The bubal hartebeest was described as uniformly sand colored, save for "an ill-defined patch of greyish on each side of the muzzle above the nostrils", and the terminal tuft of the tail, which was black. In this case the subspecies was similar to the plain colored Lelwel hartebeest, lacking white or black facial markings such as those present in the Western and Swayne's hartebeest. It measured 43 inches at the shoulder and the horns were 'U' shaped when seen from the front. Like other hartebeests, the bubal was a social animal. Luis del Mármol Carvajal wrote in 1573 that herds of 100 to 200 animals could be found in northern Morocco. According to 19th century writers, the bubal hartebeest preferred rocky areas with a fair amount of vegetation, in contrast to the sandy, drier habitat of the Addax.

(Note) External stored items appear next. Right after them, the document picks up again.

-- ==== Sys2Proof/Machine/State.lean ====
section
/-! DEFINITION. The state of the block: plain data, holding every register, memory, FIFO, counter, mode and pin the
spec gives it, and the queue of the commands that wait. Registers are one table by BAR0 address (`regs`), with the
copies R11 speaks of beside it (`inForce`, `shadow`, `held`); what the rules imply but no register shows stands in
one structure per chapter. -/

namespace Sys2Proof.Machine

/-- The family members (R2). -/
inductive Part where
  | olv8840
  | olv8830
  | olv8810
  deriving DecidableEq, Repr

/-! ## Time and the tick (01_drive_model.md) -/

/-- An accepted start that is pending (R27, R29): its first tick start, and the period and lead in 4 ns counts and the epoch
in ns that it took. -/
structure StartReq where
  first : Nat
  period : Nat
  lead : Nat
  epoch : Nat
  deriving DecidableEq, Repr

/-- The tick generator and the global-time counter. -/
structure TimeSt where
  /-- Global time in ns (R30), the 64-bit counter's value. -/
  now : Nat := 0
  pend : Option StartReq := none
  /-- Period in 4 ns counts, lead in 4 ns counts and epoch in ns that govern the run (R29). -/
  period : Nat := 5000
  lead : Nat := 1500
  epoch : Nat := 0
  /-- Start instant of the tick in progress. -/
  start : Nat := 0
  /-- Phase of the tick in progress (R19): 0 none, 1 sample point passed, 2 headbox ready passed, 3 couch passed. -/
  phase : Nat := 0
  /-- A stop has been accepted and the tick in progress is the last (R28). -/
  stopping : Bool := false
  /-- The ball PPSO (R35). -/
  ppso : Bool := false
  /-- A follower that holds its counter (R37): by how many ns the master's time is behind the held value. -/
  holdLag : Option Nat := none
  /-- By how many ns a follower's counter still has to fall behind its timebase in a slew (R37). -/
  slow : Nat := 0
  /-- Time was lost while the tick ran, and the follower has not locked since: it re-locks by slewing (R38). -/
  reslew : Bool := false
  /-- The master's tick epoch as the last SYNC frame gave it (R36). -/
  masterEpoch : Nat := 0
  deriving DecidableEq, Repr

/-! ## The engine (02_nimson_engine.md, 03_nimson_instructions.md) -/

/-- An active loop of a lane (R87): slot of its body, first and last word, iteration index and count. -/
structure LoopRec where
  slot : Nat
  first : Nat
  last : Nat
  idx : Nat
  count : Nat
  deriving DecidableEq, Repr

/-- One core (R69): the slice it runs, its position, its register files, its instruction slots. Register tables list
only what differs from zero after slice start (R70). -/
structure LaneSt where
  busy : Bool := false
  ctx : Nat := 0
  start : Nat := 0
  budget : Nat := 0
  cyc : Nat := 0
  /-- Cycles of instructions stepped while halted, which the budget monitor does not count (R101). -/
  free : Nat := 0
  slot : Nat := 0
  word : Nat := 0
  s : Tbl Word := []
  v : Tbl VWord := []
  p : Tbl (BitVec 8) := []
  /-- A registers: tile number + 1 while open, 0 while not. -/
  a : Tbl Nat := []
  lst : BitVec 3 := 0
  loops : List LoopRec := []
  /-- Instruction slots: program tile + 1 staged in the slot, 0 for none. -/
  slots : Tbl Nat := []
  /-- End cycle of the lane's last slice in this tick. -/
  endCyc : Nat := 0
  /-- Slices that have started on the lane in this tick. -/
  done : List Nat := []
  /-- A write of step lets the lane execute one instruction while halted (R101). -/
  step : Bool := false
  deriving DecidableEq, Repr

/-- The commit group of a context in this tick (R53, R56, R57). -/
inductive Group where
  | opened
  | committed
  | discarded
  deriving DecidableEq, Repr

/-- One context slot (R44). `felt` holds (target word, staged bits) in program order. -/
structure CtxSt where
  felt : List (Word × Word) := []
  group : Group := .opened
  /-- Discard cause of this tick (R56). -/
  cause : Nat := 0
  /-- A keeper request was posted in this tick (R65). -/
  posted : Bool := false
  /-- TCOMMIT or TABORT has closed the group for the tick (R57). -/
  closed : Bool := false
  /-- Lane cycles that the context's ended slices have used in this tick. -/
  cyc : Nat := 0
  /-- A HALT_SELF that the keeper has served, and an accepted restart, wait for the next tick start (R64, R65). -/
  haltNext : Bool := false
  resumeNext : Bool := false
  deriving DecidableEq, Repr

/-- A posted keeper request (R65): context, service, arguments, tick and lane cycle of posting. -/
structure SvcReq where
  ctx : Nat
  svc : Nat
  a : Word
  b : Word
  tick : Nat
  cyc : Nat := 0
  deriving DecidableEq, Repr

/-- A deckle write of the keeper that acts at the next couch (R42, R60): drive, quantity, value, and whether it counts
as a narrowing for [8] of EV20 (R61). -/
structure DeckleWr where
  drive : Nat
  qty : Nat
  value : Nat
  narrow : Bool
  deriving DecidableEq, Repr

/-- The Nimson engine. -/
structure EngSt where
  /-- Cores by number: lanes 0–7, keeper core 8, safety core 9. -/
  lanes : Tbl LaneSt := []
  ctxs : Tbl CtxSt := []
  sched : Option Sched := none
  /-- Quarantined tiles in the order of quarantine (R51, R502), numbered as TILE_WM_FAIL.tile. -/
  quar : List Nat := []
  /-- Program tiles whose re-fetch did not lift the quarantine (R502). -/
  stuck : List Nat := []
  /-- Watermarks that differ from that of 1,024 zero bytes (R504). -/
  wm : Tbl Word := []
  /-- The scrubber runs (R49), the instant of its next check and the tile it checks next. -/
  scrub : Bool := false
  scrubAt : Nat := 0
  scrubTile : Nat := 0
  /-- Tile being re-fetched (R502). -/
  refetch : Option Nat := none
  /-- Table tiles whose rewrite the keeper has to check, with the value of TILE_WM_VALUE at each commit (R52). -/
  checking : List (Nat × Word) := []
  svcQ : List SvcReq := []
  /-- Words queued to the safety core and from it (R65 services 4 and 5). -/
  toSafety : List Word := []
  fromSafety : List Word := []
  /-- Configured deckle values (R437) by 8 × drive + quantity, and the keeper's writes that act at the next couch. -/
  configured : Tbl Nat := []
  deckleWr : List DeckleWr := []
  /-- Factors that driver-fault derating (R261) holds on a drive's quantities, same numbering. -/
  cap : Tbl Nat := []
  /-- Targets clamped at the previous couch (R61), as 32 × drive + number of the target. -/
  clamped : List Nat := []
  /-- Headbox words that are visible (R19, R117). -/
  headbox : Tbl Word := []
  /-- Instant of the debug halt in force (R460). -/
  haltAt : Option Nat := none
  /-- Reason code of the halt (R101), carried by the events of R460. -/
  haltReason : Nat := 0
  /-- Words of memory whose SECDED code is broken (R48): 1 a single-bit, 2 a double-bit error, by word address. -/
  ecc : Tbl Nat := []
  deriving DecidableEq, Repr

/-! ## Host interface, lifecycle, power and pins (15, 16, 17, 18) -/

/-- An event record in the log queue (R441, R442). -/
structure EvRec where
  source : Nat
  safety : Bool
  payload : Nat
  stamp : Nat
  origin : Word
  reaction : Word
  tick : Nat
  deriving DecidableEq, Repr

/-- A command taken from a ring and not yet answered (R435): ring, index, its eight words. -/
structure CmdRec where
  ring : Nat
  index : Nat
  words : List Word
  deriving DecidableEq, Repr

/-- The host side: latches, locks, log queue, message signalling. -/
structure HostSt where
  /-- R31 latches: upper halves by 4 × latch + master, latch 0 TIME_NOW, 1 GPIO_STAMP, 2+n CAN_TS of CANn. -/
  latch : Tbl Word := []
  /-- Instant of the last counted write of each host master while its lock is open (R428). -/
  lockAt : Tbl Nat := []
  /-- What the last read by each master returned. -/
  rdata : Tbl (List Word) := []
  queue : List EvRec := []
  logNo : Nat := 0
  /-- Records were dropped since the last one written (R441). -/
  dropped : Bool := false
  /-- Rings that have dropped since their last accepted record or configuration (R433). -/
  dropping : List Nat := []
  /-- Vectors whose message waits for a mask (R443), the MSI-X pending bits. -/
  pba : List Nat := []
  /-- The last MSI-X vector sent. -/
  lastMsg : Option Nat := none
  /-- Vectors masked in the MSI-X table, and the function mask (R443). -/
  masked : List Nat := List.range 16
  fnMask : Bool := false
  cmd : Option CmdRec := none
  /-- PCIe endpoint (R421): PERST_N level, link up, D3hot. -/
  perstN : Bool := true
  linkUp : Bool := false
  d3hot : Bool := false
  /-- SPI STATUS bits [0] and [1] (R423). -/
  spiDropped : Bool := false
  spiError : Bool := false
  deriving DecidableEq, Repr

/-- One-time-programmable memory, key store and boot flash (R448–R458, R412). -/
structure SecSt where
  /-- Lifecycle state in OTP, coded as DEV_LC.state. -/
  lifecycle : Nat := 2
  openMark : Bool := false
  scrapMark : Bool := false
  svnMin : Nat := 0
  customerKey : BitVec 768 := 0
  uid : BitVec 128 := 0
  /-- The image key in the key store (R453), absent until a provisioning image stores one. -/
  imageKey : Option (BitVec 256) := none
  jtag : Bool := false
  /-- The JTAG instruction selected (R448). -/
  jtagIr : JtagInstr := .idcode
  flash : Option Image := none
  /-- No boot flash is fitted (R412). -/
  noFlash : Bool := false
  /-- The admitted image, and whether it was read from the boot flash (R502). -/
  image : Option Image := none
  fromFlash : Bool := false
  /-- The keeper watchdog has fired (R455). -/
  wdFired : Bool := false
  deriving DecidableEq, Repr

/-- Resets, clocks, supplies, sensors (17_power_pins_ratings.md) and the GPIO balls (R498, R499). -/
structure PwrSt where
  mainRst : Bool := false
  safRst : Bool := false
  /-- The main die has left reset and the loader has not latched the straps yet (R449). -/
  bootPend : Bool := true
  /-- The safety die has left reset and not entered its self-test yet (R470). -/
  safPend : Bool := true
  /-- Causes of the reset that ends at the next release, as bits of CLK_RST_CAUSE; power-up before the first. -/
  causes : Word := 1
  rail : Nat := 0
  clockFail : Bool := false
  locked : Bool := false
  rstoutN : Bool := false
  /-- Measurements in a row, up to 2, that found a rail inside its warning window; EV55 can go out at 2 (R473). -/
  railIn : Tbl Nat := []
  /-- Rails that their last measurement found outside their reset window: 1 below it, 2 above it (R467–R470, R472). -/
  railOut : Tbl Nat := []
  /-- A reading has reached the thermal reset threshold, and none below 120 °C has come since (R474). -/
  hotRst : Bool := false
  /-- Levels of the GPIO balls, and of the filtered GPIOs. -/
  gpio : BitVec 16 := 0
  deriving DecidableEq, Repr

/-! ## Measurement (04_measurement.md) -/

/-- One sigma-delta channel: the bits it latched since its enable, newest in bit 0, how many (up to 768), the instant
after its last latching edge, and the instant its enable completed (R104, R106). -/
structure SdSt where
  bits : BitVec 768 := 0
  count : Nat := 0
  nextAt : Nat := 0
  enAt : Nat := 0
  /-- The instant after its last output while the tick is stopped (R106). -/
  outNext : Nat := 0
  /-- States of the high and low comparators after the last sinc2 output (R108). -/
  hi : Bool := false
  lo : Bool := false
  deriving DecidableEq, Repr

/-- The measurement front end. -/
structure SnsSt where
  sd : Tbl SdSt := []
  /-- First rising edge of each clock generator (R102). -/
  sdcAt : Tbl Nat := []
  /-- A start of the tick is accepted and its first tick start restarts the generators (R102). -/
  sdcRestart : Bool := false
  /-- Completion of the SAR enable, and the instant after its last idle sequence (R114). -/
  sarAt : Nat := 0
  sarNext : Nat := 0
  /-- Codes by input: slots 0 and 1 of this tick, slots 2–15 of this tick, slots 2–15 of the tick before (R114). -/
  ainNow : Tbl Nat := []
  ainBg : Tbl Nat := []
  ainPrior : Tbl Nat := []
  /-- Global time of the last sample point. -/
  sampleAt : Nat := 0
  /-- Uplink frames completed in this tick, one bit a lane (R117 0x060C). -/
  lanesDone : Nat := 0
  deriving DecidableEq, Repr

/-! ## Field control (05_field_control.md) -/

/-- A sequence a unit runs (R147–R153). -/
inductive Seq where
  | none
  | align
  | pulses
  | search
  | magnetise
  | feedback
  deriving DecidableEq, Repr

/-- The output pattern a unit gives outside RUN and RAMP (R148, R185 rank 5). -/
inductive Pattern where
  | block
  | low
  | high
  | vector (dir : Nat)
  | pwm
  deriving DecidableEq, Repr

Its main predator was the also extinct Barbary lion.
History and extinction
The bubal hartebeest ranged originally across Africa north of the Sahara, from Morocco to Egypt, where it disappeared earlier. It was also present with certainty in the Southern Levant prior to the Iron Age, but Harper found only "none too well substantiated" recent historical records from Israel and Arabia. The northern limit of the bubal hartebeest's range was the Mediterranean coast; large herds were still reported existing in Morocco north of the Atlas Mountains in 1738. As for the southern limits of its distribution, "wild oxen " were mentioned living in the Tassili mountains of the central Sahara in 1850. However, the identity of the latter animals is debatable. Even if they were indeed hartebeest, they might not belong to the northern subspecies. The subspecies declined sharply during the course of the 19th century, especially after the French conquest of Algeria, when entire herds were massacred at once by the colonial military. By 1867 it could only be found in the mountain ranges of north-western Africa that are near or within the Saharian desert. It disappeared from the Tunisian Atlas in 1870, and the last animal in this country was shot in 1902 near Tataouine. Outside of this instance, the bubal seems to have entered the 20th century restricted to the Western Atlas, from Boulemane in Morocco to the south of the Wahran department in Algeria. The last known herd, numbering only 15 animals, was located near Outat El Haj, Morocco in 1917; all but 3 of them were killed by the same hunter. The last animal in Morocco was shot in Missour in 1925. It probably disappeared around the same time in Algeria. One last specimen is mentioned as having been 'collected' in the 1920s near Geryville, south of the Chott Ech Chergui. While Harper, writing in 1945, considered that the subspecies could still possibly exist at the time in this area, he also mentioned that different campaigns in the 1920s and 1930s failed to find any animals in Morocco, Algeria or Tunisia, even in regions where it had been reported as numerous only a few decades before. The bubal hartebeest was protected under the London Convention of 1933.
Zoo and museum specimens
Individuals of bubal hartebeest were sometimes captured and kept in British, French, Italian and German private and public zoos around the start of the 20th century, although Ruxton and Schwarz failed to find any preserved in museums of these countries. The last captive bubal, a female, died in Paris in 1923. The Academy of Natural Sciences of Philadelphia received another female in 1905 from the Zoological Society of Philadelphia, which was stuffed. This is possibly the only bubal preserved in the United States of America.